Crítica: O Formidável

O Formidável não é uma biografia “classicona” do cineasta francês Jean-Luc Godard. Talvez por esse motivo o filme consiga dar conta da personalidade de uma das figuras mais cultuadas da história do cinema, tal qual exemplares recentes do nicho como Steve Jobs ou Jackie. O mais recente trabalho do vencedor do Oscar Michel Hazanavicius (O Artista) vai na contramão do óbvio e daquilo que muitas vezes o próprio cinema não consegue dar conta, toda a trajetória de vida do biografado no relato cinematográfico cronologicamente linear. No lugar disso, opta por um fragmento da sua vida e, a partir dele, com determinadas liberdades formais, consegue trazer com clareza para o público as principais questões por trás da personalidade do seu protagonista. Por esse motivo, O Formidável consegue ser tão exitoso em seu intento.

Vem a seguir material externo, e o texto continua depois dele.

-- ==== Sys2Proof/Tests/Slice0.lean ====
section
/-!
SUPPORT. Tests: small tests of the model, and for every statement with hypotheses a state and operands that meet them.
-/
namespace Sys2Proof.Tests
open Sys2Proof Sys2Proof.Machine Sys2Proof.Safety

set_option Elab.async false

/-! ### States to test on -/

/-- A header with DELTA 0, no mask and no predicate. -/
def h0 : Hdr := ⟨0, 0, false, 0, false⟩

/-- Core 0, packet 0. -/
def i0 : Iss := ⟨0, h0, 0⟩

/-- A region over rows 0 to 63. -/
def region : Region := ⟨0, 64, true, false, false, false, true⟩

/-- A core memory and an Orchard window of 64 rows each. -/
def smallMem : Cmem := { cmemReset with rows := 64, orRows := 64, regions := vset cmemReset.regions 0 region }

/-- A core that computes tick 1 and whose queue q holds command c. Format entry 1 is plain I8, entry 2 plain I32. -/
def coreWith (c : Instr) (q : Queue) : Core :=
  { coreReset with run := .computing, tick := 1, cm := smallMem, fmts := [(1, ⟨1, 0, 0x7F⟩), (2, ⟨3, 0, 0x7F⟩)],
                   queues := vset coreReset.queues (queueIndex q) { engqReset with cmds := (encodeCmd c).toList, blocks := [(1, 1)], got := true } }

/-- The device with ACLK running at 200 MHz and nothing loaded. -/
def lit : State :=
  { State.reset with pwr := { pwrReset with aclkRun := true, aclkHalf := false },
                     fwr := { fwrReset with pending := false, fw := { fwrReset.fw with level := 2 } }, sec := { secReset with idShown := true } }

/-- Core 0 computes tick 1 with command c next in queue q; the Orchard has a region over its rows 0 to 63. -/
def due (c : Instr) (q : Queue) (f : Core → Core := id) : State :=
  { lit with dp := { dpReset with org := [region], cores := vset dpReset.cores 0 (f (coreWith c q)) } }

/-- A lane of a register of a core's VE set. -/
def lane (n j code : Nat) (x : Core) : Core := setLane x n j code

/-! ### Well-formed commands: each check refuses a term that breaks it -/

def mm0 : MmF := ⟨0, 0, 0, 0, 0, 0, 0, 1, 1, 0, 0, 0, 0, 0, 0, 0, 0, 0⟩
def fill0 : WfillF := ⟨0, 0, 0, 0, 0, 0, 0⟩
def arith0 : VArithF := ⟨0, 0, 0, 0, 0, 0, 0, 0, 0, 0, 0, 0, 0, 0, 0, 0, 0, 0, 0⟩
def conv0 : VConvF := ⟨16, 0, 0, 0, 0, 0, 0, 0, 0, 0, 0⟩
def red0 : VRedF := ⟨0, 0, 0, 0, 0, 0, 0⟩
def vmem0 : VMemF := ⟨0, 0, 0, 0, 0, 1, 0, 0, 0, 0⟩
def vib0 : VibF := ⟨0, 0, 0, 0, 0, 1, 0, 0, 0⟩
def vft0 : VftF := ⟨0, 0, 0, 0, 0⟩
def topk0 : VTopkF := ⟨0, 0, 0, 0, 0, 1, 0, 0, 0, 0, 0, 0, 0⟩
def wadd0 : VWaddF := ⟨0, 0, 0, 0, 0, 0, 0, 0, 0, 0, 0⟩
def vctl0 : VCtlF := ⟨0, 0⟩
def dmove0 : DmoveF := ⟨0, 0, 0, 1, 0, 0, 0, 0, 0, 0, 0⟩
def dmovex0 : DmovexF := ⟨0, 0, 0, 1, 0, 0, 0, 0, 0, 0, 0, 0⟩
def dremote0 : DremoteF := ⟨0, 0, 0, 0, 0, 0⟩
def dmem0 : DmemF := ⟨0, 0, 0, 0, 0, 0, 0, 0⟩
def dgather0 : DgatherF := ⟨0, 0, 0, 1, 0, 0⟩

theorem wf_pred : Instr.wf (.nop ⟨0, { h0 with pred := 5 }, 0⟩ .me) = false ∧ Instr.wf (.nop ⟨0, { h0 with pred := 4 }, 0⟩ .me) = true := by decide
theorem wf_resgate : Instr.wf (.vctl ⟨0, { h0 with resgate := true }, 0⟩ vctl0) = false ∧ Instr.wf (.dmove ⟨0, { h0 with resgate := true }, 0⟩ dmove0) = true := by decide
theorem wf_cset_cond : Instr.wf (.cset i0 .me 0 0 6 0) = false ∧ Instr.wf (.cset i0 .me 0 0 5 0) = true := by decide
theorem wf_mm_shape : Instr.wf (.mm i0 { mm0 with shape := 6 }) = false ∧ Instr.wf (.mm i0 mm0) = true := by decide
theorem wf_mm_dst : Instr.wf (.mm i0 { mm0 with dst := 3 }) = false := by decide
theorem wf_mm_columns : Instr.wf (.mm i0 { mm0 with shape := 1, acol := 63, n1 := 1 }) = false ∧ Instr.wf (.mm i0 { mm0 with shape := 1, acol := 63, n1 := 0 }) = true := by decide
theorem wf_mm_steps : Instr.wf (.mm i0 { mm0 with shape := 4, s1 := 2 }) = false ∧ Instr.wf (.mm i0 { mm0 with shape := 4, s1 := 1 }) = true := by decide
theorem wf_mm_tile : Instr.wf (.mm i0 { mm0 with dst := 1, fmtO := 0 }) = false ∧ Instr.wf (.mm i0 { mm0 with dst := 1, fmtO := 1, acol := 8 }) = false := by decide
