-- ==== Sys2Proof/Machine/Encoder.lean ====
section
/-! DEFINITION. The meanings of the engine's internal events (42_encoder.md R110, R111, R114). -/

namespace Sys2Proof.Machine

/-- `DMA.BEAT` (R110): enabled only while `dma_en = 1`; faults where the refill of a half is late (R113). -/
def execDmaBeat (s : State) : Host.Outcome State Fault Refusal :=
  if s.led.dmaEn then
    match s.led.overrun with
    | some h => .fault (.reloadOverrun h)
    | none =>
      .next
        ({ s with led := s.led.beat, trace := s.trace ++ [Event.duty s.led.staging[s.led.dmaPos]] }.noResponse)
  else .refused .dmaNotEnabled

/-- `IRQ.HT` (R111): enabled only while `ht_pend = 1`. -/
def execIrqHt (s : State) : Host.Outcome State Fault Refusal :=
  if s.led.htPend then
    let result := { s.led with htPend := false }.reload s.cfg .half0
    .next ({ s with led := result.1, trace := s.trace ++ result.2 }.noResponse)
  else .refused .htNotPending

/-- `IRQ.TC` (R114): enabled only while `tc_pend = 1`. -/
def execIrqTc (s : State) : Host.Outcome State Fault Refusal :=
  if s.led.tcPend then
    let result := { s.led with tcPend := false }.reload s.cfg .half1
    .next ({ s with led := result.1, trace := s.trace ++ result.2 }.noResponse)
  else .refused .tcNotPending

end Sys2Proof.Machine
end

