theorem test_ledGetPix_v20b : (nextOf (exec (.ledGetPix 3) afterV15)).map (fun t => t.rsp) = some (some 0x80FF8000) := by decide
theorem test_ledGetPix_v20b_out :
    (nextOf (exec (.ledGetPix 4) afterV15)).map (fun t => t.rsp) = some (some 0x80000000) := by decide
theorem test_ledRefresh_v20c :
    (nextOf (exec (.ledRefresh 4) afterV15)).map (fun t =>
      (t.led.sel, decide (t.led.buf0 = t.led.buf1), t.led.pixelCursor, t.led.resetCount, t.led.busy)) =
      some (true, true, 2, 0, true) := by decide
theorem test_ledRefresh_clamped_v20e :
    (nextOf (exec (.ledRefresh 9) State.reset)).map (fun t => (t.led.ledCount, t.rsp)) = some (4, some 0x80000000) := by decide
theorem test_ledTcPoll_v20d :
    (nextOf (exec .ledTcPoll State.reset)).map (fun t => (t.led.finished, t.rsp)) = some (false, some 0) := by decide
theorem test_ledTcPoll_set :
    (nextOf (exec .ledTcPoll (withLed fun l => { l with finished := true }))).map (fun t => (t.led.finished, t.rsp)) =
      some (false, some 0x80000000) := by decide
theorem test_ledSetCb : (nextOf (exec (.ledSetCb (some 7)) State.reset)).map (fun t => t.led.tcCb) = some (some 7) := by decide

/-! The encoder (V10, V13, V14) and the wire (30_encoding.md R68, R70). -/

theorem test_pixelDuties_v10 : pixelDuties { r := 0xFF, g := 0xA5, b := 0x00 } =
    [57, 34, 57, 34, 34, 57, 34, 57, 57, 57, 57, 57, 57, 57, 57, 57, 34, 34, 34, 34, 34, 34, 34, 34] := by decide
theorem test_pixelDuties_v13 : pixelDuties { r := 0x01, g := 0x80, b := 0x55 } =
    [57, 34, 34, 34, 34, 34, 34, 34, 34, 34, 34, 34, 34, 34, 34, 57, 34, 57, 34, 57, 34, 57, 34, 57] := by decide
theorem test_checksum : [checksumOf 0x00 0x02, checksumOf 0x01 0x2C, checksumOf 0xFF 0xFF, checksumOf 0x55 0x00] =
    [0x57, 0x78, 0x55, 0x00] := by decide
theorem test_bitPeriod : bitPeriod 34 = List.replicate 34 true ++ List.replicate 56 false := by decide
theorem test_bitPeriod_reset : bitPeriod 0 = List.replicate 90 false := by decide

/-! The engine's events (42_encoder.md, the examples of R110, R111, R114; V50). -/

theorem test_dmaBeat :
    (nextOf (exec .dmaBeat (withLed fun l =>
      { l with dmaEn := true, busy := true, dmaPos := 23, staging := Vector.replicate 48 57 }))).map
      (fun t => (t.led.dmaPos, t.led.htPend, t.led.tcPend, t.led.line, t.trace)) =
      some (24, true, false, some 57, [.duty 57]) := by decide
theorem test_dmaBeat_overrun_v50 :
    faultOf (exec .dmaBeat (withLed fun l => { l with dmaEn := true, busy := true, dmaPos := 47, htPend := true })) =
      some (.reloadOverrun .half0) := by decide
theorem test_irqHt :
    (nextOf (exec .irqHt (withLed fun l =>
      { l with busy := true, dmaEn := true, dmaPos := 24, ledCount := 2, pixelCursor := 2, htPend := true
               staging := Vector.replicate 48 57 }))).map
      (fun t => (t.led.staging[0], t.led.staging[23], t.led.staging[24], t.led.resetCount, t.led.htPend, t.led.busy)) =
      some (0, 0, 57, 1, false, true) := by decide
theorem test_irqTc :
    (nextOf (exec .irqTc (withLed fun l =>
      { l with busy := true, dmaEn := true, ledCount := 2, pixelCursor := 2, resetCount := 3, tcPend := true
               tcCb := some 7 }))).map
      (fun t => (t.led.resetCount, t.led.busy, t.led.finished, t.led.line, t.trace)) =
      some (4, false, true, none, [.transferComplete 7]) := by decide
theorem test_irqHt_not_pending : refusalOf (exec .irqHt State.reset) = some .htNotPending := by decide
theorem test_irqTc_not_pending : refusalOf (exec .irqTc State.reset) = some .tcNotPending := by decide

Baseado no livro de autoria da atriz Anne Wiazemsky, O Formidável nos faz acompanhar o momento em que Godard concebe A Chinesa, filme de 1967 do diretor protagonizado pela alemã. Nos sets, Godard se apaixonou por Wiazemsky quando a mesma tinha 17 anos, se casando posteriormente com ela. O Formidável narra a vida do célebre casal até o divórcio. No fim do matrimônio, a temperamento selvagem do grande expoente da nouvelle vague faz com que Anne saia do lugar do encanto dos primeiros anos de casada e entre na fadiga cotidiana da crise e dos conflitos de interesse conjugal.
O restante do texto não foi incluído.